= Phil Lavelle =

English news presenter (born 1981)

Phil Lavelle (born 1981 in Liverpool, UK) is an English news presenter and reporter who currently serves as a US Correspondent for the international Al Jazeera English TV network.

==Career==
Lavelle started his career as a trainee journalist with Granada Television, before joining ITV Tyne Tees. He moved to national British broadcaster ITN during the second Gulf War, working as a newsdesk assistant before joining the national Channel 5 network as its youngest ever anchor.

From 2006, he worked as Assistant Programme Editor for two years, as part of the launch-team for the Al Jazeera English news service bureau in London.

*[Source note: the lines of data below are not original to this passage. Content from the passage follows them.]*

-- ==== Sys2Proof/Laws/Encoding.lean ====
section
/-! SUPPORT. The fields of a word built by the encoder are the fields it was built from. -/

namespace Sys2Proof

section Register
variable (rs rt rd shamt : Reg) (funct : BitVec 6)

@[simp] theorem fieldOp_registerWord : fieldOp (registerWord rs rt rd shamt funct) = 0 := by
  ext i hi; interval_cases i <;> simp [fieldOp, registerWord]
@[simp] theorem fieldRs_registerWord : fieldRs (registerWord rs rt rd shamt funct) = rs := by
  ext i hi; interval_cases i <;> simp [fieldRs, registerWord]
@[simp] theorem fieldRt_registerWord : fieldRt (registerWord rs rt rd shamt funct) = rt := by
  ext i hi; interval_cases i <;> simp [fieldRt, registerWord]
@[simp] theorem fieldRd_registerWord : fieldRd (registerWord rs rt rd shamt funct) = rd := by
  ext i hi; interval_cases i <;> simp [fieldRd, registerWord]
@[simp] theorem fieldShamt_registerWord : fieldShamt (registerWord rs rt rd shamt funct) = shamt := by
  ext i hi; interval_cases i <;> simp [fieldShamt, registerWord]
@[simp] theorem fieldFunct_registerWord : fieldFunct (registerWord rs rt rd shamt funct) = funct := by
  ext i hi; interval_cases i <;> simp [fieldFunct, registerWord]

end Register

section Immediate
variable (op : BitVec 6) (rs rt : Reg) (imm : Int)

@[simp] theorem fieldOp_immediateWord : fieldOp (immediateWord op rs rt imm) = op := by
  ext i hi; interval_cases i <;> simp [fieldOp, immediateWord]
@[simp] theorem fieldRs_immediateWord : fieldRs (immediateWord op rs rt imm) = rs := by
  ext i hi; interval_cases i <;> simp [fieldRs, immediateWord]
@[simp] theorem fieldRt_immediateWord : fieldRt (immediateWord op rs rt imm) = rt := by
  ext i hi; interval_cases i <;> simp [fieldRt, immediateWord]
@[simp] theorem fieldImm_immediateWord : fieldImm (immediateWord op rs rt imm) = BitVec.ofInt 16 imm := by
  ext i hi; interval_cases i <;> simp [fieldImm, immediateWord]

end Immediate

@[simp] theorem fieldOp_jumpWord (op : BitVec 6) (addr : BitVec 26) : fieldOp (jumpWord op addr) = op := by
  ext i hi; interval_cases i <;> simp [fieldOp, jumpWord]
@[simp] theorem fieldAddr_jumpWord (op : BitVec 6) (addr : BitVec 26) :
    fieldAddr (jumpWord op addr) = addr := by
  ext i hi; interval_cases i <;> simp [fieldAddr, jumpWord]

end Sys2Proof
end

Lavelle moved to the BBC to work as a morning TV news Anchor for BBC London News before being poached by the network news to be a Correspondent for BBC Breakfast. He also served a stint as a global Anchor for Sky News and briefly returned as a news correspondent and weekend presenter for Five News.

In 2012, he returned to Al Jazeera as a Europe-based Correspondent covering stories across the continent, including the United Kingdom, France, the Netherlands, Poland, Italy, Cyprus, and Israel & Palestine. In the autumn of 2014, he was featured in the strand 'Al Jazeera Correspondent', with his self-produced documentary, 'My Digital Addiction'.

Lavelle later moved to the United States where he became an LA Correspondent before relocating to Miami where he has extensively covered the US election, 2024 student protests, natural disasters and more for Al Jazeera.

==Personal life==
Lavelle is married, with two children, and is a keen fitness fan and gym goer.